ABOUT THIS TASK:
An exact copy of the listing is required.

* * *

/-- The width check of W.WRITE passes for one bit, and then the two rules are the same (41 R142). -/
theorem exec_wWbit_eq_wWrite (s : State) (u : Nat) (tw : TypeWidth) :
    exec (.wWbit u) s = exec (.wWrite u tw 1) s := by
  show execWWbit u s = execWWrite u tw 1 s
  unfold execWWbit execWWrite
  simp only [if_neg (Nat.not_lt.2 (one_le_typeBits tw))]

end

/-- The checks of W.APPEND pass for a payload of exactly `A` bytes (30_encoding R101 step 4). -/
theorem exec_wAppend_granted {s : State} {u : Nat} (hu : u < s.nw)
    (hlen : s.pkt.payload.length = s.pkt.a.toNat) (hready : (s.writer u).st = .ready)
    (hsound : (s.writer u).Sound s.ownMax) :
    (∀ c, ensureCap s.ownMax (s.writerView u) ((s.writer u).cur + 8 * s.pkt.payload.length)
        .appendCapacity = .error c → exec (.wAppend u) s = .next (s.raise c)) ∧
    (∀ v, ensureCap s.ownMax (s.writerView u) ((s.writer u).cur + 8 * s.pkt.payload.length)
        .appendCapacity = .ok v →
      exec (.wAppend u) s = .next ((s.commit u
        (if (s.writer u).cur = (s.writer u).valid then appendBytes v s.pkt.payload
          else (appendBytes v s.pkt.payload).setCur (s.writer u).cur)).done 0 [])) := by
  have hexec : exec (.wAppend u) s = execWAppend u s := rfl
  unfold execWAppend at hexec
  rw [runWriterWith_granted s u _ _ hu (decide_eq_true hlen) hready hsound,
    State.writerView_unit] at hexec
  constructor <;> (intro c hcap; rw [hexec, hcap]; rfl)

theorem exec_wAlign_of_takes {s : State} {u : Nat} (h : s.WriterTakes u) :
    exec (.wAlign u) s = .next ((s.commit u
      (writeField (s.writerView u) 0 ((8 - (s.writer u).cur % 8) % 8))).done 0 []) :=
  runWriter_granted s u (fun v => .done (writeField v 0 ((8 - v.unit.cur % 8) % 8)) 0 []) h

/-- The bits of W.ALIGN end at the next byte boundary (41 R146). -/
theorem add_alignPad (c : Nat) : c + (8 - c % 8) % 8 = 8 * ceil8 c := by unfold ceil8; omega

end Sys2Proof.Machine
end

section
open Sys2Proof Sys2Proof.Machine

/-- Settles O19: a field write is a run of PutChunks, and its span holds the field's bits. -/
theorem writeFieldWritesTheField : Obligations.WriteFieldWritesTheField := by
  intro v value n _ _ c w
  have hputs : Puts n v w := puts_writeField v value n
  refine ⟨?_, hputs.bitAt_outside, hputs.cur, hputs.valid, hputs.unit⟩
  unfold bitsBetween bitsStr
  rw [Nat.add_sub_cancel_left]
  exact List.map_congr_left fun j hj => bitAt_writeField_inside v value n j (List.mem_range.1 hj)

/-- Settles O29: the checks come before the field write, which finds the room made for it. -/
theorem wWriteWritesTheLowBits : Obligations.WWriteWritesTheLowBits := by
  intro s u tw nb htakes x
  refine ⟨exec_wWrite_width htakes,
    fun hnb he hfull => exec_wWrite_error htakes hnb (ensureCap_external_full _ he hfull),
    fun hnb ho hfull => exec_wWrite_error htakes hnb (ensureCap_owned_full _ ho hfull),
    fun hnb hcapacity => ?_⟩
  have ⟨hu, _, _, hcur, _⟩ := htakes
  obtain ⟨v, hok, hroom⟩ := ensureCap_of_capacityFor .writeCapacity hcapacity
  have hputs := puts_writeField v (s.pkt.a &&& mask 64 nb) nb
  refine ⟨_, exec_wWrite_ok htakes hnb hok, ?_⟩
  rw [← hputs.setCur_end (c := x.cur + nb) (by rw [hroom.cur]; rfl)]
  refine commit_done_field_spec hu hcur hroom hputs fun j hj => ?_
  have hwidth : nb ≤ 64 := Nat.le_trans hnb (typeBits_le tw)
  rw [bitAt_writeField_inside _ _ _ _ hj, BitVec.getLsbD_and, getLsbD_mask,
    decide_eq_true (by omega), decide_eq_true (by omega), Bool.and_true, Bool.and_true]

/-- Settles O30: W.WBIT is W.WRITE of one bit at any type width, so it has that command's effect. -/
theorem wWbitIsAOneBitWrite : Obligations.WWbitIsAOneBitWrite := by
  refine ⟨exec_wWbit_eq_wWrite, fun s u htakes => ?_⟩
  intro x
  obtain ⟨-, hexternal, howned, hok⟩ := wWriteWritesTheLowBits s u .w8 1 htakes
  have hone := one_le_typeBits .w8
  have hbit : (fun j => s.pkt.a.getLsbD (1 - 1 - j)) = fun _ => s.pkt.a.getLsbD 0 := by
    funext j; rw [Nat.sub_self, Nat.zero_sub]
  rw [exec_wWbit_eq_wWrite s u .w8, ← hbit]
  exact ⟨hexternal hone, howned hone, hok hone⟩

* * *

REPLY:
/-- The width check of W.WRITE passes for one bit, and then the two rules are the same (41 R142). -/
theorem exec_wWbit_eq_wWrite (s : State) (u : Nat) (tw : TypeWidth) :
    exec (.wWbit u) s = exec (.wWrite u tw 1) s := by
  show execWWbit u s = execWWrite u tw 1 s
  unfold execWWbit execWWrite
  simp only [if_neg (Nat.not_lt.2 (one_le_typeBits tw))]

end

/-- The checks of W.APPEND pass for a payload of exactly `A` bytes (30_encoding R101 step 4). -/
theorem exec_wAppend_granted {s : State} {u : Nat} (hu : u < s.nw)
    (hlen : s.pkt.payload.length = s.pkt.a.toNat) (hready : (s.writer u).st = .ready)
    (hsound : (s.writer u).Sound s.ownMax) :
    (∀ c, ensureCap s.ownMax (s.writerView u) ((s.writer u).cur + 8 * s.pkt.payload.length)
        .appendCapacity = .error c → exec (.wAppend u) s = .next (s.raise c)) ∧
    (∀ v, ensureCap s.ownMax (s.writerView u) ((s.writer u).cur + 8 * s.pkt.payload.length)
        .appendCapacity = .ok v →
      exec (.wAppend u) s = .next ((s.commit u
        (if (s.writer u).cur = (s.writer u).valid then appendBytes v s.pkt.payload
          else (appendBytes v s.pkt.payload).setCur (s.writer u).cur)).done 0 [])) := by
  have hexec : exec (.wAppend u) s = execWAppend u s := rfl
  unfold execWAppend at hexec
  rw [runWriterWith_granted s u _ _ hu (decide_eq_true hlen) hready hsound,
    State.writerView_unit] at hexec
  constructor <;> (intro c hcap; rw [hexec, hcap]; rfl)

theorem exec_wAlign_of_takes {s : State} {u : Nat} (h : s.WriterTakes u) :
    exec (.wAlign u) s = .next ((s.commit u
      (writeField (s.writerView u) 0 ((8 - (s.writer u).cur % 8) % 8))).done 0 []) :=
  runWriter_granted s u (fun v => .done (writeField v 0 ((8 - v.unit.cur % 8) % 8)) 0 []) h

/-- The bits of W.ALIGN end at the next byte boundary (41 R146). -/
theorem add_alignPad (c : Nat) : c + (8 - c % 8) % 8 = 8 * ceil8 c := by unfold ceil8; omega

end Sys2Proof.Machine
end

section
open Sys2Proof Sys2Proof.Machine

/-- Settles O19: a field write is a run of PutChunks, and its span holds the field's bits. -/
theorem writeFieldWritesTheField : Obligations.WriteFieldWritesTheField := by
  intro v value n _ _ c w
  have hputs : Puts n v w := puts_writeField v value n
  refine ⟨?_, hputs.bitAt_outside, hputs.cur, hputs.valid, hputs.unit⟩
  unfold bitsBetween bitsStr
  rw [Nat.add_sub_cancel_left]
  exact List.map_congr_left fun j hj => bitAt_writeField_inside v value n j (List.mem_range.1 hj)

/-- Settles O29: the checks come before the field write, which finds the room made for it. -/
theorem wWriteWritesTheLowBits : Obligations.WWriteWritesTheLowBits := by
  intro s u tw nb htakes x
  refine ⟨exec_wWrite_width htakes,
    fun hnb he hfull => exec_wWrite_error htakes hnb (ensureCap_external_full _ he hfull),
    fun hnb ho hfull => exec_wWrite_error htakes hnb (ensureCap_owned_full _ ho hfull),
    fun hnb hcapacity => ?_⟩
  have ⟨hu, _, _, hcur, _⟩ := htakes
  obtain ⟨v, hok, hroom⟩ := ensureCap_of_capacityFor .writeCapacity hcapacity
  have hputs := puts_writeField v (s.pkt.a &&& mask 64 nb) nb
  refine ⟨_, exec_wWrite_ok htakes hnb hok, ?_⟩
  rw [← hputs.setCur_end (c := x.cur + nb) (by rw [hroom.cur]; rfl)]
  refine commit_done_field_spec hu hcur hroom hputs fun j hj => ?_
  have hwidth : nb ≤ 64 := Nat.le_trans hnb (typeBits_le tw)
  rw [bitAt_writeField_inside _ _ _ _ hj, BitVec.getLsbD_and, getLsbD_mask,
    decide_eq_true (by omega), decide_eq_true (by omega), Bool.and_true, Bool.and_true]

/-- Settles O30: W.WBIT is W.WRITE of one bit at any type width, so it has that command's effect. -/
theorem wWbitIsAOneBitWrite : Obligations.WWbitIsAOneBitWrite := by
  refine ⟨exec_wWbit_eq_wWrite, fun s u htakes => ?_⟩
  intro x
  obtain ⟨-, hexternal, howned, hok⟩ := wWriteWritesTheLowBits s u .w8 1 htakes
  have hone := one_le_typeBits .w8
  have hbit : (fun j => s.pkt.a.getLsbD (1 - 1 - j)) = fun _ => s.pkt.a.getLsbD 0 := by
    funext j; rw [Nat.sub_self, Nat.zero_sub]
  rw [exec_wWbit_eq_wWrite s u .w8, ← hbit]
  exact ⟨hexternal hone, howned hone, hok hone⟩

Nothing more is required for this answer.